EXERCISE → Copy out exactly the lines from the start of the data to the line containing "structure InvReq where". Include both.

Collected data:

☆ ☆ ☆ ☆ ☆

-- ==== Sys2Proof/Syntax.lean ====
section
/-! DEFINITION. The one inductive of instructions and steps: op words first, then Knead cell words, then the steps of the package
(an order the runtime asks for: it bounds the tags of constructors that code builds). -/
namespace Sys2Proof
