/-- An invalidation (R256, R456): its kind, PASID and range; accesses with a lower number, and held ops before each core's place, are those it
waits for. Phase 0 waits for the host's writes that came before it, phase 1 until every die has taken them (`clk`), phase 2 for what was translated
until then (R464). -/
structure InvReq where
  kind : Nat
  pasid : Nat
  va : Nat
  logp : Nat
  ids : Nat
  seqs : List (Nat × Nat)
  phase : Nat := 0
  clk : List Nat := []
  deriving DecidableEq, Repr

/-- A physical function's registers (R456, R475, R491); `toStart` names the dies whose context is still to start (R492), with the record
number and scheduler data of a restart (R429). -/
structure Fn where
  rgen : Nat := 0
  fctl : W64 := 0
  s2root : W64 := 0
  pastab : W64 := 0
  invaddr : W64 := 0
  inv : List InvReq := []
  fence : W64 := 0
  peelBusy : Nat := 0
  peelRes : W64 := 0
  irt : W64 := 0
  pendReg : W64 := 0
  ferr : W64 := 0
  nidrop : Nat := 0
  fgtag : Nat := 0
  rcause : Nat := 0
  attBusy : Option (Nat × Bytes) := none
  attStatus : Nat := 0
  sched : W64 := 0
  dies : Nat := 0
  toStart : Nat := 0
  seq : Nat := 0
  sdata : Bytes := []
  fgrp : Tab W64 := ⟨[]⟩
  msix : Tab W64 := ⟨[]⟩
  pba : W64 := 0
  deriving DecidableEq, Repr

/-- A work queue (R457, R458, R462), with the count of D0's writes that each packet it holds stands at (R257, R263). -/
structure WQ where
  w0 : W64 := 0
  ring : W64 := 0
  crec : W64 := 0
  rpos : Nat := 0
  wpos : Nat := 0
  nref : Nat := 0
  ndrop : Nat := 0
  lseq : Nat := 0
  lpas : Nat := 0
  clks : List Nat := []
  deriving DecidableEq, Repr

/-- Values a partition has of its own (R296, R391, R279, R408, R448). `resUsed` holds 65,536 × channel + quantum for each quantum
taken; `reports` the abandonments that wait to be reported, with the die, the fault and ABNST (R390);
`growing` by channel the marks of the cycle that its growth is to break (R295). -/
structure Part where
  prfcfg : Nat := 65536
  wdcfg : Nat := 4096
  resBase : Nat := 0
  resTotal : Nat := 0
  resUsed : List Nat := []
  frames : List Nat := []
  frmTotal : Nat := 0
  cap : Nat := 0
  reported : List Nat := []
  growing : List (Nat × List Nat) := []
  reports : List (Nat × FaultRec × W64) := []
  deriving DecidableEq, Repr

/-- A quadrant island (R490) and its share of its partition's power cap (R448). -/
structure Island where
  level : Nat := 8
  alevel : Nat := 8
  apend : Bool := false
  aperiod : Nat := 0
  paused : Bool := false
  want : Option Nat := none
  cap : Nat := 0
  deriving DecidableEq, Repr

/-- A deadline post (R410 to R412): its poster (a control core and its ticket, or a function), its effective deadline and status, its cores,
its groups once decided, and its counts. -/
structure PeelPostRec where
  id : Nat
  tk : Option (Nat × Nat)
  fn : Option Nat
  part : Nat
  whole : Bool
  d : Nat
  late : Bool := false
  cores : List Nat
  decided : Bool := false
  groups : List Nat := []
  nrun : Nat := 0
  nckpt : Nat := 0
  ndisc : Nat := 0
  merged : Bool := false
  deriving DecidableEq, Repr

/-- The state of a group (R426). -/
inductive GroupSt where
  | runb | drain | discarding | parked | resuming
  deriving DecidableEq, Repr

/-- A parked item: its former core, its saved state if checkpointed, its channel ends, faults still to be taken. -/
structure Parked where
  core : Nat
  item : WorkItem
  save : Option Core
  ends : Tab ChanEnd
  async : List FaultRec
  deriving DecidableEq, Repr

/-- A group under eviction (R413 to R426): its path, conversion point, frames taken for its save, parked items, how many items it has, the
posts that wait for it, and while it resumes its new cores. A live item names its group. -/
structure Group where
  id : Nat
  st : GroupSt
  path : PeelPath
  conv : Nat
  part : Nat
  die : Nat
  frames : List Nat := []
  parked : List Parked := []
  n : Nat := 0
  posts : List Nat := []
  newCores : List Nat := []
  deriving DecidableEq, Repr

/-- A Tuinil port (R471 to R474). -/
structure TPort where
  lanes : Nat := 4
  txSeq : Nat := 0
  rxSeq : Nat := 0
  replay : List Flit := []
  tx : Bytes := []
  rx : Bytes := []
  wire : List Flit := []
  retry : Nat := 0
  badPkts : Nat := 0
  deriving DecidableEq, Repr

/-- A combined TLB entry (R255): which TLB (0 a core's S side, 1 and 2 its ports, 3 a die's shared second level, whose `core` is the die), PASID, function, page, where it leads, permissions at
stages 1 and 2 as R W X bits. -/
structure TlbEnt where
  core : Nat
  tlb : Nat
  fn : Nat
  pasid : Nat
  va : Nat
  size : Nat
  pa : Nat
  p1 : Nat
  p2 : Nat
  deriving DecidableEq, Repr

/-- A walk fault waiting for its access to be made again: requester, function, PASID, page, code, detail. -/
structure WalkFault where
  core : Nat
  tlb : Nat
  fn : Nat
  pasid : Nat
  page : Nat
  code : Nat
  detail : Nat
  deriving DecidableEq, Repr

/-- A packet on a network (R435 to R437): channel, flits, stages left (unit, input port, output port), since when it heads its VC,
whether it entered with AGE = AGEMAX (R439), payload. -/
structure Packet where
  vc : Nat
  flits : Nat
  path : List (Nat × Nat × Nat)
  since : Nat
  old : Bool
  payload : Ev
  deriving DecidableEq, Repr

/-- An output port (R439). -/
structure OutPort where
  cur : Nat := 0
  cnt : Nat := 0
  last : List Nat := [0, 0, 0, 0]
  freeAt : Nat := 0
  deriving DecidableEq, Repr

/-- A router (unit 16 d + 4 r + c) or base-die crossbar (unit 64 + b): queued packets by input port and VC, output ports. -/
structure Router where
  inq : Tab (List Packet) := ⟨[]⟩
  out : Tab OutPort := ⟨[]⟩
  deriving DecidableEq, Repr

/-- The layout and its commit (R445 to R451). -/
inductive CommitSt where
  | live | shadowed | quiescing
  deriving DecidableEq, Repr

/-- The layout after power-on: the whole package is partition 0 (R449); its HBM window is all of HBM; no channel reserve; no
weight-store window (R247); work queue q belongs to function q / 64 (log 15). -/
def LayoutRec.reset : LayoutRec :=
  { quad := List.replicate 16 0, hbm := (0, 448 * 2 ^ 30) :: List.replicate 15 (0, 0), res := List.replicate 16 (0, 0),
    ws := List.replicate 64 (0, 0), wqOwner := (List.range 1024).map (· / 64) }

☆ ☆ ☆ ☆ ☆

RESPONSE FOR THIS EXERCISE →
-- ==== Sys2Proof/Syntax.lean ====
section
/-! DEFINITION. The one inductive of instructions and steps: op words first, then Knead cell words, then the steps of the package
(an order the runtime asks for: it bounds the tags of constructors that code builds). -/
namespace Sys2Proof
/-- An invalidation (R256, R456): its kind, PASID and range; accesses with a lower number, and held ops before each core's place, are those it
waits for. Phase 0 waits for the host's writes that came before it, phase 1 until every die has taken them (`clk`), phase 2 for what was translated
until then (R464). -/
structure InvReq where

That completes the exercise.